_YOUR OBJECTIVE_.
Give every entry again, word for word.
Segment Start: TASK MATERIAL
/-! One update, every other field: each is as it was. -/

@[simp] theorem emit_tick (o : Output) (s : State) : (emit o s).tick = s.tick := rfl
@[simp] theorem emit_draws (o : Output) (s : State) : (emit o s).draws = s.draws := rfl
@[simp] theorem emit_pending (o : Output) (s : State) : (emit o s).pending = s.pending := rfl
@[simp] theorem emit_hbm (o : Output) (s : State) : (emit o s).hbm = s.hbm := rfl
@[simp] theorem emit_pwr (o : Output) (s : State) : (emit o s).pwr = s.pwr := rfl
@[simp] theorem emit_fw (o : Output) (s : State) : (emit o s).fw = s.fw := rfl
@[simp] theorem emit_time (o : Output) (s : State) : (emit o s).time = s.time := rfl
@[simp] theorem emit_gates (o : Output) (s : State) : (emit o s).gates = s.gates := rfl
@[simp] theorem emit_strobe (o : Output) (s : State) : (emit o s).strobe = s.strobe := rfl
@[simp] theorem emit_fns (o : Output) (s : State) : (emit o s).fns = s.fns := rfl
@[simp] theorem emit_ports (o : Output) (s : State) : (emit o s).ports = s.ports := rfl
@[simp] theorem emit_sec (o : Output) (s : State) : (emit o s).sec = s.sec := rfl
@[simp] theorem emit_lanes (o : Output) (s : State) : (emit o s).lanes = s.lanes := rfl
@[simp] theorem emit_pkts (o : Output) (s : State) : (emit o s).pkts = s.pkts := rfl
@[simp] theorem emit_nextPkt (o : Output) (s : State) : (emit o s).nextPkt = s.nextPkt := rfl
@[simp] theorem emit_sets (o : Output) (s : State) : (emit o s).sets = s.sets := rfl
@[simp] theorem emit_frags (o : Output) (s : State) : (emit o s).frags = s.frags := rfl
@[simp] theorem emit_holdQ (o : Output) (s : State) : (emit o s).holdQ = s.holdQ := rfl
@[simp] theorem emit_punts (o : Output) (s : State) : (emit o s).punts = s.punts := rfl
@[simp] theorem emit_ctxs (o : Output) (s : State) : (emit o s).ctxs = s.ctxs := rfl
@[simp] theorem emit_seqs (o : Output) (s : State) : (emit o s).seqs = s.seqs := rfl
@[simp] theorem emit_learns (o : Output) (s : State) : (emit o s).learns = s.learns := rfl
@[simp] theorem emit_reports (o : Output) (s : State) : (emit o s).reports = s.reports := rfl
@[simp] theorem emit_ages (o : Output) (s : State) : (emit o s).ages = s.ages := rfl
@[simp] theorem emit_tm (o : Output) (s : State) : (emit o s).tm = s.tm := rfl
@[simp] theorem emit_cnts (o : Output) (s : State) : (emit o s).cnts = s.cnts := rfl
@[simp] theorem emit_latches (o : Output) (s : State) : (emit o s).latches = s.latches := rfl
@[simp] theorem emit_parity (o : Output) (s : State) : (emit o s).parity = s.parity := rfl
@[simp] theorem emit_deliveries (o : Output) (s : State) : (emit o s).deliveries = s.deliveries := rfl
@[simp] theorem emit_launchHeld (o : Output) (s : State) : (emit o s).launchHeld = s.launchHeld := rfl
@[simp] theorem emit_turns (o : Output) (s : State) : (emit o s).turns = s.turns := rfl
@[simp] theorem emit_ciph (o : Output) (s : State) : (emit o s).ciph = s.ciph := rfl
@[simp] theorem emit_keys (o : Output) (s : State) : (emit o s).keys = s.keys := rfl
@[simp] theorem emit_xport (o : Output) (s : State) : (emit o s).xport = s.xport := rfl
@[simp] theorem emit_store (o : Output) (s : State) : (emit o s).store = s.store := rfl
@[simp] theorem emit_kiln (o : Output) (s : State) : (emit o s).kiln = s.kiln := rfl
@[simp] theorem emit_age (o : Output) (s : State) : (emit o s).age = s.age := rfl
@[simp] theorem emit_fi (o : Output) (s : State) : (emit o s).fi = s.fi := rfl
@[simp] theorem emit_peal (o : Output) (s : State) : (emit o s).peal = s.peal := rfl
Segment End: TASK MATERIAL
_WRITTEN SOLUTION_.
/-! One update, every other field: each is as it was. -/

@[simp] theorem emit_tick (o : Output) (s : State) : (emit o s).tick = s.tick := rfl
@[simp] theorem emit_draws (o : Output) (s : State) : (emit o s).draws = s.draws := rfl
@[simp] theorem emit_pending (o : Output) (s : State) : (emit o s).pending = s.pending := rfl
@[simp] theorem emit_hbm (o : Output) (s : State) : (emit o s).hbm = s.hbm := rfl
@[simp] theorem emit_pwr (o : Output) (s : State) : (emit o s).pwr = s.pwr := rfl
@[simp] theorem emit_fw (o : Output) (s : State) : (emit o s).fw = s.fw := rfl
@[simp] theorem emit_time (o : Output) (s : State) : (emit o s).time = s.time := rfl
@[simp] theorem emit_gates (o : Output) (s : State) : (emit o s).gates = s.gates := rfl
@[simp] theorem emit_strobe (o : Output) (s : State) : (emit o s).strobe = s.strobe := rfl
@[simp] theorem emit_fns (o : Output) (s : State) : (emit o s).fns = s.fns := rfl
@[simp] theorem emit_ports (o : Output) (s : State) : (emit o s).ports = s.ports := rfl
@[simp] theorem emit_sec (o : Output) (s : State) : (emit o s).sec = s.sec := rfl
@[simp] theorem emit_lanes (o : Output) (s : State) : (emit o s).lanes = s.lanes := rfl
@[simp] theorem emit_pkts (o : Output) (s : State) : (emit o s).pkts = s.pkts := rfl
@[simp] theorem emit_nextPkt (o : Output) (s : State) : (emit o s).nextPkt = s.nextPkt := rfl
@[simp] theorem emit_sets (o : Output) (s : State) : (emit o s).sets = s.sets := rfl
@[simp] theorem emit_frags (o : Output) (s : State) : (emit o s).frags = s.frags := rfl
@[simp] theorem emit_holdQ (o : Output) (s : State) : (emit o s).holdQ = s.holdQ := rfl
@[simp] theorem emit_punts (o : Output) (s : State) : (emit o s).punts = s.punts := rfl
@[simp] theorem emit_ctxs (o : Output) (s : State) : (emit o s).ctxs = s.ctxs := rfl
@[simp] theorem emit_seqs (o : Output) (s : State) : (emit o s).seqs = s.seqs := rfl
@[simp] theorem emit_learns (o : Output) (s : State) : (emit o s).learns = s.learns := rfl
@[simp] theorem emit_reports (o : Output) (s : State) : (emit o s).reports = s.reports := rfl
@[simp] theorem emit_ages (o : Output) (s : State) : (emit o s).ages = s.ages := rfl
@[simp] theorem emit_tm (o : Output) (s : State) : (emit o s).tm = s.tm := rfl
@[simp] theorem emit_cnts (o : Output) (s : State) : (emit o s).cnts = s.cnts := rfl
@[simp] theorem emit_latches (o : Output) (s : State) : (emit o s).latches = s.latches := rfl
@[simp] theorem emit_parity (o : Output) (s : State) : (emit o s).parity = s.parity := rfl
@[simp] theorem emit_deliveries (o : Output) (s : State) : (emit o s).deliveries = s.deliveries := rfl
@[simp] theorem emit_launchHeld (o : Output) (s : State) : (emit o s).launchHeld = s.launchHeld := rfl
@[simp] theorem emit_turns (o : Output) (s : State) : (emit o s).turns = s.turns := rfl
@[simp] theorem emit_ciph (o : Output) (s : State) : (emit o s).ciph = s.ciph := rfl
@[simp] theorem emit_keys (o : Output) (s : State) : (emit o s).keys = s.keys := rfl
@[simp] theorem emit_xport (o : Output) (s : State) : (emit o s).xport = s.xport := rfl
@[simp] theorem emit_store (o : Output) (s : State) : (emit o s).store = s.store := rfl
@[simp] theorem emit_kiln (o : Output) (s : State) : (emit o s).kiln = s.kiln := rfl
@[simp] theorem emit_age (o : Output) (s : State) : (emit o s).age = s.age := rfl
@[simp] theorem emit_fi (o : Output) (s : State) : (emit o s).fi = s.fi := rfl
@[simp] theorem emit_peal (o : Output) (s : State) : (emit o s).peal = s.peal := rfl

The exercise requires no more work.